One second his hands are an iron vise. The next, they are his again—I can tell this at once; there are all things tender and gentle in the way he moves them over my body. I am limp in his arms, hair floating on the water. I leave all my tears in the ocean. There are no more in me to cry.

“Eden, Eden! No—no!” He is panic, he is pain.

He is there. Behind his eyes, Lonan is there.

He pulls me to the beach, wraps me in his arms. “Stay with me,” he says, pleads. His lips are soft as he kisses my neck, my temples, my wrists.

Or maybe he is only looking for a pulse.

“I’m sorry, I’m sorry—I’m so, so sorry!” He cries this into my hair, over and over.

But all the air I need to form words, all the air he forced from my body, is taking its sweet time coming back. No desire to be caged in a human, I guess, now that it’s found freedom.

It flies away and so do I.





NINETY


I WAKE TO dim turquoise light, alone, in a room that looks exactly like the one where the chaos began, except everything is backward. An electric-purple jellyfish pulses just outside the wall, tentacles trailing from its bell as it sweeps over the coral terrace. Another of my line-drawing prints watches over me as if to say, Tomorrow. Peace. It’s a hope, not a promise. Tomorrow doesn’t guarantee peace, and peace doesn’t guarantee a tomorrow.

But if I’m in this room—to recover?—we have still not been found out. Someone tucked a blanket over me; there is a Havenwater bottle and an untouched plate of food on the table. How long have I been in here? Where are the others? We’ve not been killed yet, and we’re still on the island.

Perhaps I haven’t failed my father after all.

My limbs are heavy with sleep—all of me is—but my fingers find the vial in my pocket miraculously intact. I guess it shouldn’t be so surprising. I carried the first vial around for two years before it shattered outside the lodge; no doubt the bloodlock’s glass is stronger and more advanced than even that was.

Blood and glass: memories come flooding in.

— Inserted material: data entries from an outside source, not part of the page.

-- ==== Sys2Proof/Tests/Slice0.lean ====
section
/-! SUPPORT. Tests: the smoke tests of WellFormed, words of the spec decoded, the spec's vectors of 95_test_vectors.md on single commands and single steps, and for every obligation with hypotheses a named witness that meets them. -/

namespace Sys2Proof.Tests

open Sys2Proof Sys2Proof.Machine
open Host (Outcome)

/-! ### Well-formedness: an ill-formed term for each check (30_encoding.md R78: n > 65535, c > 15 are refused) -/

theorem test_length_too_long : (Instr.bitrev 65536).wellFormed = false := by decide
theorem test_length_longest : (Instr.bitrev 65535).wellFormed = true := by decide
theorem test_channel_too_high : (Instr.fapply 16).wellFormed = false := by decide
theorem test_channel_highest : (Instr.fapply 15).wellFormed = true := by decide

/-! ### Decoding: for every command a word written out from R70 and R74 as {NLEN, RSV, CH, OP} -/

theorem test_decode_cadd : decode 0b0000000000000000_0000_0000_00000001 = .ok .cadd := by rfl
theorem test_decode_csub : decode 0b0000000000000000_0000_0000_00000010 = .ok .csub := by rfl
theorem test_decode_cmul : decode 0b0000000000000000_0000_0000_00000011 = .ok .cmul := by rfl
theorem test_decode_cpolar : decode 0b0000000000000000_0000_0000_00000100 = .ok .cpolar := by rfl
theorem test_decode_fftDft : decode 0b0000000000000011_0000_0000_00010000 = .ok (.fftDft 3) := by rfl
theorem test_decode_fftRs : decode 0b1000000000000001_0000_0000_00010001 = .ok (.fftRs 32769) := by rfl
theorem test_decode_fftRb : decode 0b0000000000001000_0000_0000_00010010 = .ok (.fftRb 8) := by rfl
theorem test_decode_fftIt : decode 0b0000000000000100_0000_0000_00010011 = .ok (.fftIt 4) := by rfl
theorem test_decode_bitrev : decode 0b1111111111111111_0000_0000_00010100 = .ok (.bitrev 65535) := by rfl
theorem test_decode_fcfgLpf1 : decode 0b0000000000000000_0000_1000_00100000 = .ok (.fcfgLpf1 8) := by rfl
theorem test_decode_fcfgHpf1 : decode 0b0000000000000000_0000_0001_00100001 = .ok (.fcfgHpf1 1) := by rfl
theorem test_decode_fcfgLpf2 : decode 0b0000000000000000_0000_0001_00100010 = .ok (.fcfgLpf2 1) := by rfl
theorem test_decode_fcfgHpf2 : decode 0b0000000000000000_0000_1111_00100011 = .ok (.fcfgHpf2 15) := by rfl
theorem test_decode_fapply : decode 0b0000000000000000_0000_0100_00101000 = .ok (.fapply 4) := by rfl

/-- L2.4's illegal words. -/
theorem test_decode_illegal :
    decode 0x00000000 = .error .unassignedOp ∧ decode 0x00000005 = .error .unassignedOp ∧
    decode 0x000000FF = .error .unassignedOp ∧ decode 0x00000124 = .error .unassignedOp ∧
    decode 0x00000429 = .error .unassignedOp ∧ decode 0x00010001 = .error .nonzeroField ∧
    decode 0x00081013 = .error .nonzeroField ∧ decode 0x00020028 = .error .nonzeroField ∧
    decode 0x00001028 = .error .nonzeroField := ⟨rfl, rfl, rfl, rfl, rfl, rfl, rfl, rfl, rfl⟩

theorem test_decodeTableWord : decodeTableWord 32 0x00080113 = none ∧ decodeTableWord 32 0x28 = some (.fapply 0) :=
  ⟨rfl, rfl⟩

/-- R74: at most one row matches any word. -/
theorem test_rows_do_not_overlap :
    opcodeMap.Pairwise fun r r' => r.pattern &&& r'.mask ≠ r'.pattern &&& r.mask := by decide

/-! ### Small states -/

/-- NMAX = 16 and NCH = 4 as in 95_test_vectors.md; the window at 0x20000. -/
def t0 : State := State.resetWith 4 4 0x20000

/-- The next state, where there is one. -/
def after (o : Outcome State Fault Refusal) : State :=
  match o with
  | .next t => t
  | .fault _ => t0
  | .refused _ => t0

/-- t0 with given operands. -/
def withOps (a b : Cplx) : State := { t0 with opA := a, opB := b }

/-- t0 with given BUF entries from entry 0 on. -/
def withBuf (xs : List Cplx) : State := t0.storeBuf xs

/-- t0 with a channel 0 of given parameters. -/
def withParams (ts wn zeta u : Word) : State :=
  t0.setChan 0 { Channel.reset with ts := ts, wn := wn, zeta := zeta, uIn := u }

/-- t0 with events to come. -/
def withAgenda (es : List Event) : State := { t0 with agenda := es }

/-- t0 with a command pending and events to come. -/
def pending (w : Word) (es : List Event) : State := { t0.accept w with agenda := es }

/-! ### The complex unit (L2.1) -/

theorem test_cadd : (after (exec .cadd (withOps ⟨0x3F800000, 0x40000000⟩ ⟨0x40400000, 0x40800000⟩))).res =
    ⟨0x40800000, 0x40C00000⟩ := by decide
theorem test_cadd_infinities : (after (exec .cadd (withOps ⟨0x7F800000, 0x3F800000⟩ ⟨0xFF800000, 0x3F800000⟩))).res =
    ⟨0x7FC00000, 0x40000000⟩ := by decide
theorem test_csub : (after (exec .csub (withOps ⟨0x3F800000, 0x40000000⟩ ⟨0x40400000, 0x40800000⟩))).res =
    ⟨0xC0000000, 0xC0000000⟩ := by decide
theorem test_csub_zeros : (after (exec .csub (withOps ⟨0x40A00000, 0x80000000⟩ ⟨0x40A00000, 0x00000000⟩))).res =
    ⟨0x00000000, 0x80000000⟩ := by decide
theorem test_cmul : (after (exec .cmul (withOps ⟨0x3F800000, 0x40000000⟩ ⟨0x40400000, 0x40800000⟩))).res =
    ⟨0xC0A00000, 0x41200000⟩ := by decide
theorem test_cmul_nan : (after (exec .cmul (withOps ⟨0x7FC00001, 0⟩ ⟨0x3F800000, 0⟩))).res =
    ⟨0x7FC00000, 0x7FC00000⟩ := by decide
theorem test_cpolar : (after (exec .cpolar (withOps ⟨0xC0400000, 0x12345678⟩ ⟨0, 0x7FC00001⟩))).res =
    ⟨0xC0400000, 0x80000000⟩ := by decide
theorem test_cpolar_infinite_angle : (after (exec .cpolar (withOps ⟨0x3F800000, 0⟩ ⟨0x7F800000, 0⟩))).res =
    ⟨0x7FC00000, 0x7FC00000⟩ := by decide

/-- L2.1: overflow to +Inf, underflow to +0, and R8's signed zeros. -/
theorem test_rounding : fadd 0x7F7FFFFF 0x7F7FFFFF = 0x7F800000 ∧ fmul 0x00000001 0x3F000000 = 0x00000000 ∧
    fadd 0x80000000 0x80000000 = 0x80000000 ∧ fadd 0x80000000 0x00000000 = 0x00000000 := by decide

/-! ### The FFT engine (L2.2) -/

/-- The reference twiddles TW(i, 8); TW(i, 4) = TW(2i, 8) and TW(i, 2) = TW(4i, 8). -/
def refTwiddle (i m : Nat) : Cplx :=
  ([⟨0x3F800000, 0x80000000⟩, ⟨0x3F3504F3, 0xBF3504F3⟩, ⟨0xB33BBD2E, 0xBF800000⟩, ⟨0xBF3504F3, 0xBF3504F3⟩,
    ⟨0xBF800000, 0x33BBBD2E⟩, ⟨0xBF3504F1, 0x3F3504F5⟩, ⟨0x324CDE2E, 0x3F800000⟩, ⟨0x3F3504F7, 0x3F3504EF⟩] :
    List Cplx).getD (i * (8 / m)) default

/-- [1, 2, 3, 4] as complex entries. -/
def oneToFour : List Cplx := [⟨0x3F800000, 0⟩, ⟨0x40000000, 0⟩, ⟨0x40400000, 0⟩, ⟨0x40800000, 0⟩]

/-- [0, 1, …, 7] as complex entries. -/
def zeroToSeven : List Cplx := ⟨0, 0⟩ :: oneToFour ++ [⟨0x40A00000, 0⟩, ⟨0x40C00000, 0⟩, ⟨0x40E00000, 0⟩]

/-- FFT_RS, FFT_RB and FFT_IT 4 of [1, 2, 3, 4]. -/
def fourBins : List Cplx :=
  [⟨0x41200000, 0⟩, ⟨0xBFFFFFFF, 0x40000000⟩, ⟨0xC0000000, 0⟩, ⟨0xC0000000, 0xC0000000⟩]

theorem test_dft : dft refTwiddle 4 oneToFour =
    [⟨0x41200000, 0⟩, ⟨0xC0000000, 0x40000001⟩, ⟨0xC0000000, 0x350CCDE2⟩, ⟨0xC0000001, 0xBFFFFFFE⟩] := by decide
theorem test_fftRs : fftRs refTwiddle 2 oneToFour = fourBins := by decide
theorem test_fftRb : fftRb refTwiddle 4 oneToFour = fourBins := by decide
theorem test_fftIt : fftIt refTwiddle 4 oneToFour = fourBins := by decide
theorem test_bitrev : (bitrevPass 8 zeroToSeven).map Cplx.re =
    [0, 0x40800000, 0x40000000, 0x40C00000, 0x3F800000, 0x40A00000, 0x40400000, 0x40E00000] := by decide

/-- L1.4: FFT_IT 8 of [0, …, 7]. -/
theorem test_fftIt_eight : fftIt refTwiddle 8 zeroToSeven =
    [⟨0x41E00000, 0⟩, ⟨0xC07FFFFF, 0x411A827A⟩, ⟨0xC07FFFFF, 0x40800000⟩, ⟨0xC07FFFFF, 0x3FD413CC⟩,
     ⟨0xC0800000, 0⟩, ⟨0xC07FFFFF, 0xBFD413CC⟩, ⟨0xC0800000, 0xC0800000⟩, ⟨0xC0800001, 0xC11A827A⟩] := by decide

/-- FFT_DFT 1: -0 becomes +0, and Inf * (-0) is a NaN. -/
theorem test_fftDft_one :
    (after (exec (.fftDft 1) (withBuf [⟨0x40A00000, 0x80000000⟩]))).bufEntry 0 = ⟨0x40A00000, 0⟩ ∧
    (after (exec (.fftDft 1) (withBuf [⟨0x7F800000, 0⟩]))).bufEntry 0 = ⟨0x7F800000, 0x7FC00000⟩ := by decide +kernel
theorem test_fftRs_two :
    (after (exec (.fftRs 2) (withBuf [⟨0x40400000, 0x3F800000⟩, ⟨0x3F800000, 0xC0000000⟩]))).loadBuf 2 =
      [⟨0x40800000, 0xBF800000⟩, ⟨0x40000000, 0x40400000⟩] := by decide
theorem test_fftRb_two :
    (after (exec (.fftRb 2) (withBuf [⟨0x40400000, 0x3F800000⟩, ⟨0x3F800000, 0xC0000000⟩]))).loadBuf 2 =
      [⟨0x40800000, 0xBF800000⟩, ⟨0x40000000, 0x40400000⟩] := by decide
theorem test_fftIt_two :
    (after (exec (.fftIt 2) (withBuf [⟨0x40400000, 0x3F800000⟩, ⟨0x3F800000, 0xC0000000⟩]))).loadBuf 2 =
      [⟨0x40800000, 0xBF800000⟩, ⟨0x40000000, 0x40400000⟩] := by decide
theorem test_bitrev_four : (after (exec (.bitrev 4) (withBuf fourBins))).loadBuf 4 =
    [⟨0x41200000, 0⟩, ⟨0xC0000000, 0⟩, ⟨0xBFFFFFFF, 0x40000000⟩, ⟨0xC0000000, 0xC0000000⟩] := by decide

/-! ### The filters (L2.3) -/

/-- The output of a channel after a construction and one FAPPLY. -/
def firstOutput (i : Instr) (s : State) : Word := ((after (exec (.fapply 0) (after (exec i s)))).chan 0).yOut

theorem test_fcfgLpf1 :
    let ch := (after (exec (.fcfgLpf1 0) (withParams 0x3F800000 0x40C00000 0 0))).chan 0
    ch.a1 = 0xBF000000 ∧ ch.b0 = 0x3F400000 ∧ ch.b1 = 0x3F400000 ∧ ch.fstat = 0x00000001 := by decide
theorem test_fcfgHpf1 :
    let ch := (after (exec (.fcfgHpf1 0) (withParams 0x3F800000 0x40C00000 0 0))).chan 0
    ch.a1 = 0xBF000000 ∧ ch.b0 = 0xBF400000 ∧ ch.b1 = 0x3F400000 ∧ ch.fstat = 0x00000003 := by decide

/-- L1.6. -/
theorem test_fcfgLpf2 :
    let ch := (after (exec (.fcfgLpf2 0) (withParams 0x38D1B717 0x447A0000 0x3F34FDF4 0))).chan 0
    ch.mq = 0x41E23D72 ∧ ch.nq = 0x43C80002 ∧ ch.a1 = 0xBFEDF14F ∧ ch.a2 = 0x3F5E4546 ∧ ch.b0 = 0x3B18AA37 ∧
      ch.b1 = 0x3B98AA37 ∧ ch.b2 = 0x3B18AA37 ∧ ch.fstat = 0x00000005 := by decide
theorem test_fcfgHpf2 :
    let ch := (after (exec (.fcfgHpf2 0) (withParams 0x38D1B717 0x447A0000 0x3F34FDF4 0))).chan 0
    ch.b0 = 0x3F6E89F9 ∧ ch.b1 = 0xBFEE89F9 ∧ ch.b2 = 0x3F6E89F9 ∧ ch.fstat = 0x00000007 := by decide
theorem test_fapply_degenerate : firstOutput (.fcfgLpf1 0) (withParams 0x3F800000 0xC0000000 0 0x3F800000) = 0x7FC00000 := by
  decide

/-- P3: the second output of the low-pass filter with WN = 6 is 1.125. -/
theorem test_fapply_first_order :
    let s := after (exec (.fapply 0) (after (exec (.fcfgLpf1 0) (withParams 0x3F800000 0x40C00000 0 0x3F800000))))
    (s.chan 0).yOut = 0x3F400000 ∧ ((after (exec (.fapply 0) s)).chan 0).yOut = 0x3F900000 := by decide

/-- ZETA = 3: 0.125, then 0.375. -/
theorem test_fapply_second_order :
    let s := after (exec (.fapply 0) (after (exec (.fcfgLpf2 0) (withParams 0x3F800000 0x40000000 0x40400000 0x3F800000))))
    (s.chan 0).yOut = 0x3E000000 ∧ ((after (exec (.fapply 0) s)).chan 0).yOut = 0x3EC00000 := by decide +kernel

/-! ### The life cycle and the bus (L2.4) -/

/-- STATUS after ENGINE's turn on a word. -/
def statusAfter (w : Word) : Word := (after (step (pending w [.engine]))).status.word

No indication the waterlock failed in the chaos room—it must have done its job; we are not flooded. No trace of blood stains this floor, but what about the other one? Or does Pellegrin remain only in my mind, images I’ll never be able to erase? I fear I will never be free of all the images that play in my head.

I throw off the blanket. It is too hot; I am slick with sweat. When I finally slip back into darkness, the nightmares play all night long.





NINETY-ONE


WHEN I WAKE again, I am immediately on edge.

My eyes fly open at the sweep-slide sound of a door panel. No one rushes to my side, no one calls out to me. There are only footsteps in the main room, soft and steady. And then a face I don’t know, one it takes a moment to place. This woman, two-thirds my size in every way, but still with a presence, is one of Zhornov’s kitchen staff. I saw her slicing fruit as we passed through the kitchen.

“Your presence is required upstairs,” she says. S-A-B-A is tattooed on her pinky: she used to be one of us. I wonder if she, too, is a HoloWolf—I can’t imagine Zhornov would allow anyone who hasn’t undergone the procedure to live on his island. “The kingpin desires to speak with you.”

My stomach flips. I need . . . more than food, really, but food is all I have right now. I pick a cracker from the fruit plate that’s been sitting there for who knows how long. “Did you bring this down for me?”

She doesn’t smile, but I can tell from her eyes she appreciates the acknowledgment. “You should have eaten it before now. There’s no time—follow me, please.”

I pluck a handful of grapes from the stem, stuff as many pieces of sliced banana into my mouth as I can handle, and follow her out of the room. No use resisting. If she is a HoloWolf, I know all too well that she can be used against me if needed. Also, if there’s even the slightest chance Dr. Marieke is still on the island, it would be good to get out of the habitat and back above the surface.

She doesn’t initiate any conversation as we walk. I eat my fruit; she keeps her eyes straight ahead. Every step makes my heart ache over how fast I ran this exact same path last time. I wonder if Lonan was also called in to speak with Zhornov, if the others were, too. I hope they made it out.